TASK INSTRUCTIONS: Once the line containing "of R374. -/" is found in the entries below, restate it and each following line word for word, stopping after the line containing "(17 R511). -/".

Collected data entries:

********************

-- ==== Sys2Proof/Machine/AgreeOps.lean ====
section
/-! DEFINITION. Agreement between the modules of a job: write summaries, messages, failures, losses, and cancellation (11 R374 to
R376; 12 R422; 15 R478; 17 R510 to R516). -/

namespace Sys2Proof.Machine

/-! ### Write summaries (11 R376) -/

/-- Insert into an ascending list without repeats. -/
def insNat (n : Nat) : List Nat → List Nat
  | [] => [n]
  | m :: ms => if n < m then n :: m :: ms else if n = m then m :: ms else m :: insNat n ms

/-- Runs of consecutive pages of an ascending list, at most 65,536 pages each: first page and pages. -/
def pageRuns : List Nat → List (Nat × Nat)
  | [] => []
  | v :: vs =>
    match pageRuns vs with
    | (f, n) :: rest => if f = v + 1 ∧ n < 65536 then (v, n + 1) :: rest else (v, 1) :: (f, n) :: rest
    | [] => [(v, 1)]

/-- A write summary: header and entries. -/
def summaryBytes (m : BitVec 16) (job : JobId) (pass : BitVec 64) (ps : List (BitVec 36)) : List Byte :=
  let rs := pageRuns (ps.foldl (fun l p => insNat p.toNat l) [])
  let es := rs.flatMap fun (f, n) => leBytes 8 ((n - 1) * 2 ^ 48 + f)
  let h := leBytes 2 m.toNat ++ leBytes 2 job.toNat ++ leBytes 8 pass.toNat ++ leBytes 4 rs.length ++ List.replicate 12 0
  h ++ leBytes 4 (crc32 (h ++ leBytes 4 0 ++ es)).toNat ++ es

/-- The summary at the start of bytes, and the rest: one whose CRC fails counts as missing (R378); none where bytes lack. -/
def summaryAt (bs : List Byte) : Option (Option (BitVec 16 × List (BitVec 36)) × List Byte) :=
  let f (a n : Nat) : Nat := ofLe ((bs.drop a).take n)
  let n := f 12 4
  if bs.length < 32 ∨ bs.length < 32 + 8 * n then none
  else
    let es := (bs.drop 32).take (8 * n)
    let ps := (List.range n).flatMap fun i =>
      let e := ofLe ((es.drop (8 * i)).take 8)
      (List.range (bits e 63 48 + 1)).map fun k => BitVec.ofNat 36 (bits e 35 0 + k)
    let ok := (crc32 (bs.take 28 ++ leBytes 4 0 ++ es)).toNat == f 28 4
    some (if ok then some (BitVec.ofNat 16 (f 0 2), ps) else none, bs.drop (32 + 8 * n))

def summariesAt : Nat → List Byte → Option (List (BitVec 16 × List (BitVec 36)))
  | 0, _ => some []
  | n + 1, bs =>
    match summaryAt bs with
    | none => none
    | some (x, rest) => (summariesAt n rest).map fun l => x.toList ++ l

/-! ### Messages (12 R422, 17 R511) -/

abbrev kDone : Byte := 1
abbrev kFlush : Byte := 2
abbrev kFlushed : Byte := 3
abbrev kBoundary : Byte := 4
abbrev kFail : Byte := 5
abbrev kRerun : Byte := 6
abbrev kPreempt : Byte := 7
abbrev kResume : Byte := 8

/-- A message of a kind. -/
def AgreeMsg.of (kind : Byte) (pass : BitVec 64) (n : BitVec 48) : AgreeMsg :=
  { kind := kind, cause := 0, delay := 0, nr := false, hold := false, pass := pass, n := n.zeroExtend 64, sums := [] }

/-- An AGREE payload. -/
def agreeBytes (job : JobId) (m : AgreeMsg) : List Byte :=
  [m.kind, m.cause] ++ leBytes 2 m.sums.length ++ leBytes 2 m.delay.toNat ++ [BitVec.ofNat 8 (b2n m.nr + 2 * b2n m.hold), 0]
    ++ leBytes 8 m.pass.toNat ++ leBytes 8 m.n.toNat ++ m.sums.flatMap fun (w, ps) => summaryBytes w job m.pass ps

/-- The message that bytes spell, once they are complete. -/
def agreeOfBytes (bs : List Byte) : Option AgreeMsg :=
  let f (a n : Nat) : Nat := ofLe ((bs.drop a).take n)
  if bs.length < 24 then none
  else (summariesAt (f 2 2) (bs.drop 24)).map fun sums =>
    { kind := BitVec.ofNat 8 (f 0 1), cause := BitVec.ofNat 8 (f 1 1), delay := BitVec.ofNat 16 (f 4 2), nr := bit (f 6 1) 0,
      hold := bit (f 6 1) 1, pass := BitVec.ofNat 64 (f 8 8), n := BitVec.ofNat 64 (f 16 8), sums := sums }

/-- Reassemble the first message of consecutive packets. -/
def takeAgree (acc : List Byte) : List Packet → Option (AgreeMsg × List Packet)
  | [] => none
  | p :: ps =>
    match agreeOfBytes (acc ++ p.data) with
    | some m => some (m, ps)
    | none => takeAgree (acc ++ p.data) ps

/-- Send a message to a neighbour. -/
def State.sendAgree (s : State) (id : JobId) (dest : BitVec 16) (m : AgreeMsg) : State :=
  match s.agreeOf id dest with
  | some n => (chunks 4096 (agreeBytes id m)).foldl (fun (s : State) b => s.originate n 8 0 0 b) s
  | none => s

def State.sendAgrees (s : State) (id : JobId) (dests : List (BitVec 16)) (m : AgreeMsg) : State :=
  dests.foldl (fun (s : State) d => s.sendAgree id d m) s

/-- An AGREE context takes the messages that its packets complete; their arrival is the last packet's. -/
def State.recvAgree (s : State) (n : Nat) : State :=
  match takeAgree [] (s.ctx n).rx with
  | some (m, rest) =>
    (s.setCtx n { s.ctx n with rx := rest }).onJob (s.ctxJob n) fun j =>
      { j with inbox := j.inbox ++ [{ src := s.ctxRmod n, at_ := s.now, msg := m }] }
  | none => s

/-- Neighbours in the agreement tree, those not lost, and the children not lost. -/
def Job.neighbours (j : Job) : List (BitVec 16) := j.parent.toList ++ j.kids
def Job.live (j : Job) : List (BitVec 16) := j.neighbours.filter fun m => !j.gone.contains m
def Job.liveKids (j : Job) : List (BitVec 16) := j.kids.filter fun m => !j.gone.contains m

/-- The message of a kind that a neighbour has sent in the pass. -/
def Job.got (j : Job) (src : BitVec 16) (kind : Byte) : Option AgreeIn :=
  j.inbox.find? fun x => x.src == src && x.msg.kind == kind && x.msg.pass == j.pass
def Job.fromKids (j : Job) (kind : Byte) : Bool := j.kids.all fun k => (j.got k kind).isSome
def Job.fromParent (j : Job) (kind : Byte) : Option AgreeIn := j.parent.bind fun p => j.got p kind

/-- Remember that a kind has been sent in the pass. -/
def Job.mark (j : Job) (kind : Byte) : Job := if j.sent.contains kind then j else { j with sent := j.sent ++ [kind] }

/-- Whether a message naming revolution `n` came too late (02 R74). -/
def lateFor (at_ : Count) (n : BitVec 48) : Bool := notAfter (revStart (n - 1)) at_

/-- Whether a page is in the union of the other modules' summaries; the modules that wrote pages homed here: those the summaries name, and
those whose WRITE_END has come (R362, R379; 12 R421). -/
def State.inUnion (s : State) (j : Job) (vpn : BitVec 36) : Bool := j.sums.any fun (m, ps) => m != s.ownModule && ps.contains vpn
def State.sources (s : State) (j : Job) : List (BitVec 16) :=
  let l := (j.sums.filter fun (m, ps) => m != s.ownModule && ps.any fun v => (j.pte v).getLsbD 0 && pteModule (j.pte v) == s.ownModule).map Prod.fst
  l ++ (j.ends.map Prod.fst).filter fun m => !l.contains m

/-! ### Failures and losses (11 R374; 17 R510 to R513) -/

/-- The failure of a job's pass on this module, with the cause of R374. -/
def State.failJob (s : State) (id : JobId) (cause : Byte) : State := s.onJob id fun j => j.fail cause

/-- The job's failure is counted once in each attempt, and posted as PASS_FAIL (15 R480). -/
def State.noteFail (s : State) (id : JobId) : State :=
  match s.job id with
  | some j =>
    match j.cause with
    | some c =>
      if j.posted then s
      else (s.event 0x41 (jobEvent id j.pass c.toNat)).onJob id fun j => { j with posted := true, fails := j.fails + 1 }
    | none => s
  | none => s

/-- The FAIL message of a module (17 R511). -/
def Job.failMsg (j : Job) (cause : Byte) : AgreeMsg :=
  { AgreeMsg.of kFail j.pass 0 with cause := cause, delay := BitVec.ofNat 16 j.delay, nr := j.nr, hold := j.hold }

/-- Declare a module lost to a job, itself or a neighbour: FAIL with CAUSE 4 and HOLD = 1 goes to every live neighbour (17 R510,
R511). -/
def State.declareLoss (s : State) (id : JobId) (who : BitVec 16) : State :=
  let s := s.logHs 5 id who.toNat
  let s := s.onJob id fun j =>
    ({ j with gone := if who = s.ownModule ∨ j.gone.contains who then j.gone else j.gone ++ [who], hold := true }.fail 4).mark kFail
  match s.job id with
  | some j => (s.sendAgrees id j.live (j.failMsg 4)).noteFail id
  | none => s

/-- The status in a HELD entry: `LOST` for a lost module; for another cause the spec gives no status code: a free value. -/
def State.heldLog (s : State) (j : Job) : State :=
  if j.cause = some 4 then s.logHs 6 j.id stLOST
  else { (s.logHs 6 j.id (bits (Config.freeWord s.free).toNat 6 0)) with free := s.free + 1 }

/-- A job that is to be held, and has been rolled back, stands HELD: its pass deadline is disarmed and the held-job timer armed
(17 R513, R515). -/
def State.toHeld (s : State) (id : JobId) : State :=
  match s.job id with
  | some j =>
    if j.holdReq && j.rolled && j.st != .held then
      (s.heldLog j).onJob id fun j =>
        { j with st := .held, dline := none, named := none, again := false, entered := false,
                 heldTo := some (s.rev + BitVec.ofNat 48 (j.deadline + 1)) }
    else s
  | none => s

/-! ### Releasing a job (15 R478; 02 R79; 11 R371) -/

/-- DEV_STATUS.BEDS follows the beds held. -/
def State.syncBeds (s : State) : State := s.setFld F.DEV_STATUS_BEDS s.jobs.length

/-- A job's shadows return to their pools (11 R371). -/
def State.freeShadows (s : State) (id : JobId) : State :=
  match s.job id with
  | some j =>
    let s := j.shPages.foldl (fun (s : State) a => s.setTap (tapOfAddr a) { s.tap (tapOfAddr a) with shUsed := (s.tap (tapOfAddr a)).shUsed - 1 }) s
    s.onJob id fun j => { j with shadow := [], shPages := [], lshadows := [] }
  | none => s

/-- Blocks of the segments of a reduction that this module homes: the accumulators it holds (13 R439). -/
def Reduction.homed (r : Reduction) (m : BitVec 16) : Nat :=
  (r.segs.map fun e => if e.extractLsb' 48 16 = m then bits e.toNat 44 28 + 1 else 0).foldl (· + ·) 0

/-- A context's record becomes all 0, and it holds nothing. -/
def State.freeCtx (s : State) (n : Nat) : State := ((List.range 8).foldl (fun (s : State) m => s.setCw n m 0) s).setCtx n Ctx.none

/-- The job's contexts and reductions are released. -/
def State.freeResources (s : State) (id : JobId) : State :=
  let ns := (s.ctxw.filter fun e => e.1 % 8 = 0 && s.ctxJob (e.1 / 8) == id && s.ctxType (e.1 / 8) != 0).map fun e => e.1 / 8
  let s := ns.foldl (fun (s : State) n => s.freeCtx n) s
  let rs := s.reds.filter fun p => bit (p.2.w 0) 31 && bits (p.2.w 0) 23 12 == id.toNat
  let s : State := { s with fills := s.fills.filter fun f => !ns.contains f.ctx }
  let s : State := { s with redQ := s.redQ.filter fun p => p.job != id }
  let s := rs.foldl (fun (s : State) p => { s.setRed p.1 Reduction.none with accFree := s.accFree + p.2.homed s.ownModule }) s
  s.setFld F.FX_RED_STAT_FREE s.accFree

/-- The cores of a bed are reset: threads first, then the cores; no void is owed to a ring of a core that the same action resets
(R478; 09 R322). A core given to another bed is that bed's. -/
def State.resetBed (s : State) (j : Job) : State :=
  let cs := (j.cores s).filter fun c => !s.saved.any fun (x : SavedCore) => x.job == j.id && x.core == c
  let s : State := { s with saved := s.saved.filter fun x => x.job != j.id }
  let s := cs.foldl (fun (s : State) c => allThr.foldl (fun (s : State) t => s.resetThread c t false) s) s
  let s := cs.foldl (fun (s : State) c => s.resetCore c) s
  let both (m : NetMsg) : Bool := cs.contains m.src && cs.contains m.dst && match m.body with
    | .claimReq .. | .claimAns .. => true
    | _ => false
  let s : State := { s with net := s.net.filter fun m => !both m }
  cs.foldl (fun (s : State) c => (s.onCore c fun k => { k with owed := [] }).finishReset c) s

/-- Commands of a job that are outstanding complete, but for the one given (R478); an FW_ACTIVATE goes on (16 R499). -/
def State.cancelCmds (s : State) (id : JobId) (but : Option (BitVec 4 × BitVec 16)) : State :=
  (List.range 16).foldl (fun (s : State) i =>
    let r : BitVec 4 := BitVec.ofNat 4 i
    let mine (x : HostCmd) : Bool := ([0x04, 0x05, 0x06, 0x07, 0x08, 0x09, 0x0A, 0x0C, 0x0D, 0x0E] : List Byte).contains x.opc &&
      (nthWord x.words 1).truncate 12 == id && but != some (r, x.cid)
    ((s.ring i).cmds.filter mine).foldl (fun (s : State) x => s.complete r x.cid stCANCELLED []) s) s

/-- A job ends on this module with a cause: its cores are reset and everything it holds is released; its outstanding commands
complete with `CANCELLED`, and JOB_END is posted (R478, 17 R516). `tell`: the other modules hear of it. -/
def State.cancelJob (s : State) (id : JobId) (cause : Nat) (tell : Bool) (but : Option (BitVec 4 × BitVec 16)) : State :=
  match s.job id with
  | none => s
  | some j =>
    let s := if tell then
        (s.onJob id fun j => { j with hold := true }).sendAgrees id j.live ({ j.failMsg 4 with hold := true }) else s
    let s := s.resetBed j
    let s := (s.freeShadows id).freeResources id
    let b := j.bed.toNat
    let s : State := { s with
      jobs := s.jobs.filter fun x => x.id != id
      lines := s.lines.filter fun l => l.job != id
      invs := s.invs.filter fun r => s.lines.any fun l => l.tap == r.tap && l.addr == r.addr && l.job != id
      stgX := (s.stgX.map fun p => (p.1, p.2.filter fun e => e.job != id)).filter fun p => !p.2.isEmpty
      fabX := s.fabX.filter fun e => e.job != id
      streams := s.streams.filter fun p => (p.2.map fun x => x.job != id).getD true
      strHist := (s.strHist.map fun p => (p.1, p.2.filter fun e => e.1 != id)).filter fun p => !p.2.isEmpty
      rests := s.rests.filter fun p => p.1 != b
      windowed := s.windowed &&& ~~~((1 : BitVec 32) <<< b) }
    -- a handover that waits for the job comes in the second revolution after its end (16 R499)
    let s : State := match s.hs.handover with
      | some h => if h.job = id ∧ id ≠ 0 ∧ h.swapped = false then { s with hs := { s.hs with handover := some { h with rev := some (s.rev + 2) } } } else s
      | none => s
    let s := (s.cancelCmds id but).syncBeds
    (s.logHs 7 id cause).event 0x42 (jobEvent id j.pass cause)

end Sys2Proof.Machine
end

********************

ANSWER SECTION:
/-- The failure of a job's pass on this module, with the cause of R374. -/
def State.failJob (s : State) (id : JobId) (cause : Byte) : State := s.onJob id fun j => j.fail cause

/-- The job's failure is counted once in each attempt, and posted as PASS_FAIL (15 R480). -/
def State.noteFail (s : State) (id : JobId) : State :=
  match s.job id with
  | some j =>
    match j.cause with
    | some c =>
      if j.posted then s
      else (s.event 0x41 (jobEvent id j.pass c.toNat)).onJob id fun j => { j with posted := true, fails := j.fails + 1 }
    | none => s
  | none => s

/-- The FAIL message of a module (17 R511). -/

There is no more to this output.